ZFS File Backup COW

h3po · February 22, 2018, 10:21am

Please help me understand the addition to section 11.7.1 of the administration manual:

Similarly, UrBackup supports copy-on-write file backups with ZFS. The methology is the same as the one for btrfs in the following section with the ceveat that identical files cannot be reflinked between ZFS datasets like in btrfs as ZFS is missing the reflink feature. Instead files will be copied, that is, UrBackup will not load a file twice if it already has a copy, but may store it twice if ZFS deduplication is not enabled

Why would the server have to duplicate existing files when the subvolume it is writing to is a COW copy of the previous backup? I think this caveat only applies to full file backups?
As I understand it, that’s not a problem since we can now do “incremental forever” style file backups like with images.

orogor · February 22, 2018, 1:10pm

Hi

As i remember only for file backup, it s less efficient because the zfs willl lack the “reflink” capability.

Reflink is copy with reference and behave kind of like a write enabled snapshot , but at the file level instead of the partition level (hard to explain, you d need to google it).

h3po · February 22, 2018, 2:53pm

But why would we need reflinks to unchanged files when zfs keeps references to the unchanged blocks that belong to these files?

orogor · February 22, 2018, 7:38pm

Hi

I hope this isn’t too harsh of an answer and @uroni would need to correct me where i am wrong, but basicaly :

At this point, urbackup will “in the general case” optimize disk space up to 1/10th of the disk usage (symlink of folders with unchanged content, refreshed every 10 backups ), and hardlink of existing files. Thus it s quite optimized already.

Because he’s the lone dev of the project, better wait for reflink to get supported for zfs than to develop a new way to optimize storage. If he just wait for zfs to support reflink, he can just re-use the code he used for btrfs.

Users who absolutely want super optimized storage can use zfs block level dedup which would basically be better than anything else at the cost of performance. (It wouldn’t work on smaller devices, peoples use urbackup on nas and raspberry pi).

Also he accepts patch and whatnot, so if someone can step up and develop that particular way to optimize storage, i think it’ll find a way in the public code.

uroni · February 22, 2018, 11:20pm

See for example here for the ZFS reflink status: https://github.com/zfsonlinux/zfs/issues/405
But reflink isn’t enough.
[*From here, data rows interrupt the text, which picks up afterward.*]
-- ==== Sys2Proof/Laws/UpdImageCheck.lean ====
section
/-! SUPPORT. What the operations of Machine/ImageCheck.lean change: one lemma for each, that its result differs from its state at most in the parts named,
and that what only grows has not gone back. -/

namespace Sys2Proof.Machine

theorem upd_pinCommissioner (gen : Nat) (l : List RawRec) (s : State) : Upd [.life, .keys, .ev, .sen, .freeCtr] s (pinCommissioner gen l s) := by
  unfold pinCommissioner
  repeat' (first
    | with_reducible assumption
    | with_reducible exact Upd.refl _ _
    | (show subParts _ _ = true; rfl)
    | with_reducible apply Upd.ite
    | with_reducible apply Upd.comp (upd_modKeys _ _)
    | with_reducible apply Upd.comp (upd_raiseIf _ _ _ _ _ _)
    | with_reducible apply Upd.comp (upd_lcStamp _)
    | with_reducible apply Upd.comp (upd_burn _ _)
    | with_reducible apply Upd.comp (upd_newMetrologyKey _)
    | with_reducible apply Upd.comp (upd_raise _ _ _ _ _)
    | split)

theorem upd_applyRoll (gen : Nat) (l : List RawRec) (s : State) : Upd [.keys, .ev, .sen] s (applyRoll gen l s) := by
  unfold applyRoll
  repeat' (first
    | with_reducible assumption
    | with_reducible exact Upd.refl _ _
    | (show subParts _ _ = true; rfl)
    | with_reducible apply Upd.ite
    | with_reducible apply Upd.comp (upd_modKeys _ _)
    | with_reducible apply Upd.comp (upd_raise _ _ _ _ _)
    | split)

theorem upd_loadImports (gen : Nat) (l : List RawRec) (s : State) : Upd [.keys] s (loadImports gen l s) := by
  unfold loadImports
  repeat' (first
    | with_reducible assumption
    | with_reducible exact Upd.refl _ _
    | (show subParts _ _ = true; rfl)
    | with_reducible apply Upd.ite
    | with_reducible apply Upd.comp (upd_modKeys _ _)
    | split)

theorem upd_applyImage (k : Nat) (c : SlotCheck) (s : State) : Upd [.clk, .life, .keys, .img, .dlv, .cp, .epd, .ev, .sen, .freeCtr] s (applyImage k c s) := by
  unfold applyImage
  repeat' (first
    | with_reducible assumption
    | with_reducible exact Upd.refl _ _
    | (show subParts _ _ = true; rfl)
    | with_reducible apply Upd.ite
    | (with_reducible apply Upd.foldl; intro u a hu)
    | with_reducible apply Upd.comp (upd_modImg _ _)
    | with_reducible apply Upd.comp (upd_modClk _ _)
    | with_reducible apply Upd.comp (upd_modEpd _ _)
    | with_reducible apply Upd.comp (upd_modDlv _ _)
    | with_reducible apply Upd.comp (upd_modCp _ _ _)
    | with_reducible apply Upd.comp (upd_pinCommissioner _ _ _)
    | with_reducible apply Upd.comp (upd_applyRoll _ _ _)
    | with_reducible apply Upd.comp (upd_loadImports _ _ _)
    | with_reducible apply Upd.comp (upd_syncWins _)
    | with_reducible apply Upd.comp (upd_raise _ _ _ _ _)
    | split)

theorem upd_checkEvent (c : SlotCheck) (s : State) : Upd [.ev, .sen] s (checkEvent c s) := by
  unfold checkEvent
  repeat' (first
    | with_reducible assumption
    | with_reducible exact Upd.refl _ _
    | (show subParts _ _ = true; rfl)
    | with_reducible apply Upd.ite
    | with_reducible apply Upd.comp (upd_raise _ _ _ _ _)
    | split)

theorem upd_execAssetFetch (kind : Nat) (block : Nat) (fails : Nat) (s : State) : ∃ u, execAssetFetch kind block fails s = .next u ∧ Upd [.img, .ev, .sen] s u := by
  unfold execAssetFetch
  refine ⟨_, rfl, ?_⟩
  repeat' (first
    | with_reducible assumption
    | with_reducible exact Upd.refl _ _
    | (show subParts _ _ = true; rfl)
    | with_reducible apply Upd.ite
    | with_reducible apply Upd.comp (upd_modImg _ _)
    | with_reducible apply Upd.comp (upd_raise _ _ _ _ _)
    | split)

theorem upd_slotResult (k : Nat) (reason : Nat) (s : State) : Upd [.img] s (slotResult k reason s) := by
  unfold slotResult
  repeat' (first
    | with_reducible assumption
    | with_reducible exact Upd.refl _ _
    | (show subParts _ _ = true; rfl)
    | with_reducible apply Upd.ite
    | with_reducible apply Upd.comp (upd_modImg _ _)
    | split)

theorem upd_trySlot (k : Nat) (readFail : Bool) (s : State) : Upd [.clk, .life, .keys, .img, .dlv, .cp, .epd, .ev, .sen, .freeCtr] s (trySlot k readFail s).1 := by
  unfold trySlot
  repeat' (first
    | with_reducible assumption
    | with_reducible exact Upd.refl _ _
    | (show subParts _ _ = true; rfl)
    | with_reducible apply Upd.ite
    | with_reducible apply Upd.iteL
    | with_reducible apply Upd.comp (upd_slotResult _ _ _)
    | with_reducible apply Upd.comp (upd_applyImage _ _ _)
    | with_reducible apply Upd.comp (upd_raise _ _ _ _ _)
    | with_reducible apply Upd.comp (upd_checkEvent _ _)
    | split)

theorem upd_selectSlot (failA : Bool) (failB : Bool) (s : State) : Upd [.clk, .life, .keys, .img, .dlv, .cp, .epd, .ev, .sen, .freeCtr] s (selectSlot failA failB s).1 := by
  unfold selectSlot
  repeat' (first
    | with_reducible assumption
    | with_reducible exact Upd.refl _ _
    | (show subParts _ _ = true; rfl)
    | with_reducible apply Upd.ite
    | with_reducible apply Upd.iteL
    | with_reducible apply Upd.comp (upd_modImg _ _)
    | with_reducible apply Upd.comp (upd_trySlot _ _ _)
    | split)

end Sys2Proof.Machine
end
It must be a cross-subvolume (or dataset in ZFS) reflink. Otherwise it cannot link identical files from one client into backups of another client.

h3po · February 23, 2018, 9:04am

Aha so that answers my question. The reflinking takes place when multiple clients share an identical file, and that can’t be done when each backup is in its own zfs subvolume so instead the file is copied.
To me the documentation sounded like the copying is needed for identical files between one and the next backup of the same client.
Anyhow I’m happy that we now have subvolumes for file backups, as that will make exporting them to an external disk easier (and safer, as my current solution is susceptible to changes in .directory_pool during the export).

@orogor I’m not whining about or asking for features, I’m asking about how it currently works. No need to defend uroni, harshly or otherwise.

Jeeves · March 1, 2018, 5:20pm

I’m very happy with the new feature, which is why we sponsored it.

There is indeed a small price to pay because inter-client-sharing of files is no longer possible. But being able to zfs send & receive all data is making me very happy. I also think that snapshotting is easier on the filesystem than all the links.

Thanks @uroni

orogor · March 2, 2018, 7:45am

@Jeeves

What s the new feature about ?
on the client , Its taking a snapshot, making a file backup , releasing the snapshot?
Or is there more to it , like the snapshot is transferred via zsend to the server which will also store them in zfs ?

h3po · March 2, 2018, 1:59pm

The new feature is that the server can use a btrfs or zfs subvolume to create a COW copy of the last backup and write an incremental on top. So it doesn’t need to hardlink or symlink files to the old backup that haven’t changed, which in theory should be much faster than linking.
Having the backups in subvolumes without symlinked directories also means it is much easier to export a single backup via btrfs-send or zfs-send.